[Entries taken from a collection]
'''

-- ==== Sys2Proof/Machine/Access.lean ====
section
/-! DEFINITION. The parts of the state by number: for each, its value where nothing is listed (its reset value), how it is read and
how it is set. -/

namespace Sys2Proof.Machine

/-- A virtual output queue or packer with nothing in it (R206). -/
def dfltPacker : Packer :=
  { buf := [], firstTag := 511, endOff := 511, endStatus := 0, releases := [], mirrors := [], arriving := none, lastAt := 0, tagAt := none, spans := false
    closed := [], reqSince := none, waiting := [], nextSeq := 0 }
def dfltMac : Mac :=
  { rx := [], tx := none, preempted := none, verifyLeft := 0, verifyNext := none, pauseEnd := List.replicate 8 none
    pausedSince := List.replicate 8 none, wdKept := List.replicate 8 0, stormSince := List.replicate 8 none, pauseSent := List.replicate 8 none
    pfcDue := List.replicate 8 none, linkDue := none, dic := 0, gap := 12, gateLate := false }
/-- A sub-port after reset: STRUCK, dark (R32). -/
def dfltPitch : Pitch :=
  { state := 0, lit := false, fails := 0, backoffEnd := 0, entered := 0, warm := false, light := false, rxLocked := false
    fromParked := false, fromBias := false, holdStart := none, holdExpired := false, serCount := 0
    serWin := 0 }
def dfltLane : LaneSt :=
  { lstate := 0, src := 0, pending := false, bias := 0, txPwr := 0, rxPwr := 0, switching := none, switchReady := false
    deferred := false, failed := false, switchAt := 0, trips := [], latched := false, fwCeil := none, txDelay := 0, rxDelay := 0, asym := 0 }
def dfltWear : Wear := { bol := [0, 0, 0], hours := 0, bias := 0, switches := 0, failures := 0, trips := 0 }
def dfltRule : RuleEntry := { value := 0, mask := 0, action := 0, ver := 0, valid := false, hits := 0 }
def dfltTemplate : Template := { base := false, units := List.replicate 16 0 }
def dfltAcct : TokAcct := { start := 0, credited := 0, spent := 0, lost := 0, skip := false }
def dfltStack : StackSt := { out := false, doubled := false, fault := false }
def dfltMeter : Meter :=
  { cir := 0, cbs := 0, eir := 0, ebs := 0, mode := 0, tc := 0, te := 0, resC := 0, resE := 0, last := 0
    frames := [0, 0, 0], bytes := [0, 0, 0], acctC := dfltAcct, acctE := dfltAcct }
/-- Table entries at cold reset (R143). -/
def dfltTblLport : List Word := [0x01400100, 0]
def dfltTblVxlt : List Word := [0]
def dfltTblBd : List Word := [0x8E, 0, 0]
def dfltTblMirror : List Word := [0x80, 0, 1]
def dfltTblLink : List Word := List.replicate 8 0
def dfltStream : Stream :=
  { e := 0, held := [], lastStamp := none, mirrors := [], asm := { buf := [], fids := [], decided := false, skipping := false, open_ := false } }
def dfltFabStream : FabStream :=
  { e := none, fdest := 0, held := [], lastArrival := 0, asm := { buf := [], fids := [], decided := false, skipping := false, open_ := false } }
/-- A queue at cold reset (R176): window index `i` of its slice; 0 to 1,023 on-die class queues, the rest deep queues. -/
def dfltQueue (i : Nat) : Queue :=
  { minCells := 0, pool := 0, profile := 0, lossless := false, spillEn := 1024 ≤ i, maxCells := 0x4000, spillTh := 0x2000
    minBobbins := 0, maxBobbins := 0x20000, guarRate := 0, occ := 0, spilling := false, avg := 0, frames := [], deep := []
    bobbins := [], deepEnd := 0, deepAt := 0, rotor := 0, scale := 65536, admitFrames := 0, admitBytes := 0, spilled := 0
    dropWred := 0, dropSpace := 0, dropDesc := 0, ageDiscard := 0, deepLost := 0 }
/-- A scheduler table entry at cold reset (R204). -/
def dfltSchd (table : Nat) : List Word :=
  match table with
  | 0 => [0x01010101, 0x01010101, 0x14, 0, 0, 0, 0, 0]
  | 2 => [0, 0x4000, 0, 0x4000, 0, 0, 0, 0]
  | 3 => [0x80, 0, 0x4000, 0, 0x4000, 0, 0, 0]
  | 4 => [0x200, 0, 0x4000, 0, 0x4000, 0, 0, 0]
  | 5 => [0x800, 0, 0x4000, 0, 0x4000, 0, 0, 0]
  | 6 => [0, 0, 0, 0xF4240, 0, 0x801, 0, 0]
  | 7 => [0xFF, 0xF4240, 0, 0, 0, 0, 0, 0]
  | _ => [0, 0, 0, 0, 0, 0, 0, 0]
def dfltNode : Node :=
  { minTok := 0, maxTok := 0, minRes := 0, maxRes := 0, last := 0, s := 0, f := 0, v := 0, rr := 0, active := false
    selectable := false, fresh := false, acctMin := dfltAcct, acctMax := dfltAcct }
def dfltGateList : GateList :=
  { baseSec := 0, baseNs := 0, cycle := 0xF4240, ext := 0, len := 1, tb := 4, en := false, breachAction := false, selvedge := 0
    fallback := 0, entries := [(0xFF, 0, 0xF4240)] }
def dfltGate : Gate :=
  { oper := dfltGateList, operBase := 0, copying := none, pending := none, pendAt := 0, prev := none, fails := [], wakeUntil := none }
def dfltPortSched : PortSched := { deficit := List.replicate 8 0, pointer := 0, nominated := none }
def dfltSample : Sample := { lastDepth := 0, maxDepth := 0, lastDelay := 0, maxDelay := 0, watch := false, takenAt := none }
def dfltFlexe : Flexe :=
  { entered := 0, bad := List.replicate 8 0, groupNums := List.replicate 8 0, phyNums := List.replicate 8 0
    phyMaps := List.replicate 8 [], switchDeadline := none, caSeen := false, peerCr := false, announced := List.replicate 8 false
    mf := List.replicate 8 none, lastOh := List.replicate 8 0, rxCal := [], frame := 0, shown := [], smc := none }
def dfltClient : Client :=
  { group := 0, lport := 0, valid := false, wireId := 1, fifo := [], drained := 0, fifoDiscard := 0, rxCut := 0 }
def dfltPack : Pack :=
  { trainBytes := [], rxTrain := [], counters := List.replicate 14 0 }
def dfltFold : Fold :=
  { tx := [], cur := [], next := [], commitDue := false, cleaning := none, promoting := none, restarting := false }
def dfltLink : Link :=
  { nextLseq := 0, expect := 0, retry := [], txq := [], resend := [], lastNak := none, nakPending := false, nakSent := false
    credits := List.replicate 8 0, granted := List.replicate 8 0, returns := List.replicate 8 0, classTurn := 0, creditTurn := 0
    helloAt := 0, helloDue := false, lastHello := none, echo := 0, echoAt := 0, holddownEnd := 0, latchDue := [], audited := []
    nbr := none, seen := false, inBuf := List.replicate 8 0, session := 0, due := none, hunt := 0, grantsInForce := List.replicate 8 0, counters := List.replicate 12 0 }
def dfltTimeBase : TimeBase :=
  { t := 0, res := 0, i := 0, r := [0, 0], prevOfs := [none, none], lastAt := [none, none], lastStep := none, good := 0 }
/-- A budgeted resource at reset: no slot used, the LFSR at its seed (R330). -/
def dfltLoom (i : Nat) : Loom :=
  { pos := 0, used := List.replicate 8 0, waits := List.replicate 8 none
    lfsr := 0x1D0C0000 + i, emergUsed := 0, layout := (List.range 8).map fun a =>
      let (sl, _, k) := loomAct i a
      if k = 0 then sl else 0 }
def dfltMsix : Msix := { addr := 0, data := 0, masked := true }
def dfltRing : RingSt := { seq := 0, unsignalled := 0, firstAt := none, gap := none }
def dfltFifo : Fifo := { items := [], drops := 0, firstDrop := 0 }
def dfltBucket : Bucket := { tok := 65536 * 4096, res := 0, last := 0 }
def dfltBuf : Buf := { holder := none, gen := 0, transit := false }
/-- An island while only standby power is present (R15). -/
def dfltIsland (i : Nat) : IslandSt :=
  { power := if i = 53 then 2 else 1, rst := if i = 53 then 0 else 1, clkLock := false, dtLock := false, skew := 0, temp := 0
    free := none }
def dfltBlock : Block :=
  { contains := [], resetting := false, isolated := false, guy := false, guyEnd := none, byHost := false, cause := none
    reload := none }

'''

> _WHAT NEEDS TO BE DONE_
Reproduce the records above exactly, from the first line through the line containing "def dfltTemplate : Template", and output nothing else.

> _TASK RESULT_
-- ==== Sys2Proof/Machine/Access.lean ====
section
/-! DEFINITION. The parts of the state by number: for each, its value where nothing is listed (its reset value), how it is read and
how it is set. -/

namespace Sys2Proof.Machine

/-- A virtual output queue or packer with nothing in it (R206). -/
def dfltPacker : Packer :=
  { buf := [], firstTag := 511, endOff := 511, endStatus := 0, releases := [], mirrors := [], arriving := none, lastAt := 0, tagAt := none, spans := false
    closed := [], reqSince := none, waiting := [], nextSeq := 0 }
def dfltMac : Mac :=
  { rx := [], tx := none, preempted := none, verifyLeft := 0, verifyNext := none, pauseEnd := List.replicate 8 none
    pausedSince := List.replicate 8 none, wdKept := List.replicate 8 0, stormSince := List.replicate 8 none, pauseSent := List.replicate 8 none
    pfcDue := List.replicate 8 none, linkDue := none, dic := 0, gap := 12, gateLate := false }
/-- A sub-port after reset: STRUCK, dark (R32). -/
def dfltPitch : Pitch :=
  { state := 0, lit := false, fails := 0, backoffEnd := 0, entered := 0, warm := false, light := false, rxLocked := false
    fromParked := false, fromBias := false, holdStart := none, holdExpired := false, serCount := 0
    serWin := 0 }
def dfltLane : LaneSt :=
  { lstate := 0, src := 0, pending := false, bias := 0, txPwr := 0, rxPwr := 0, switching := none, switchReady := false
    deferred := false, failed := false, switchAt := 0, trips := [], latched := false, fwCeil := none, txDelay := 0, rxDelay := 0, asym := 0 }
def dfltWear : Wear := { bol := [0, 0, 0], hours := 0, bias := 0, switches := 0, failures := 0, trips := 0 }
def dfltRule : RuleEntry := { value := 0, mask := 0, action := 0, ver := 0, valid := false, hits := 0 }
def dfltTemplate : Template := { base := false, units := List.replicate 16 0 }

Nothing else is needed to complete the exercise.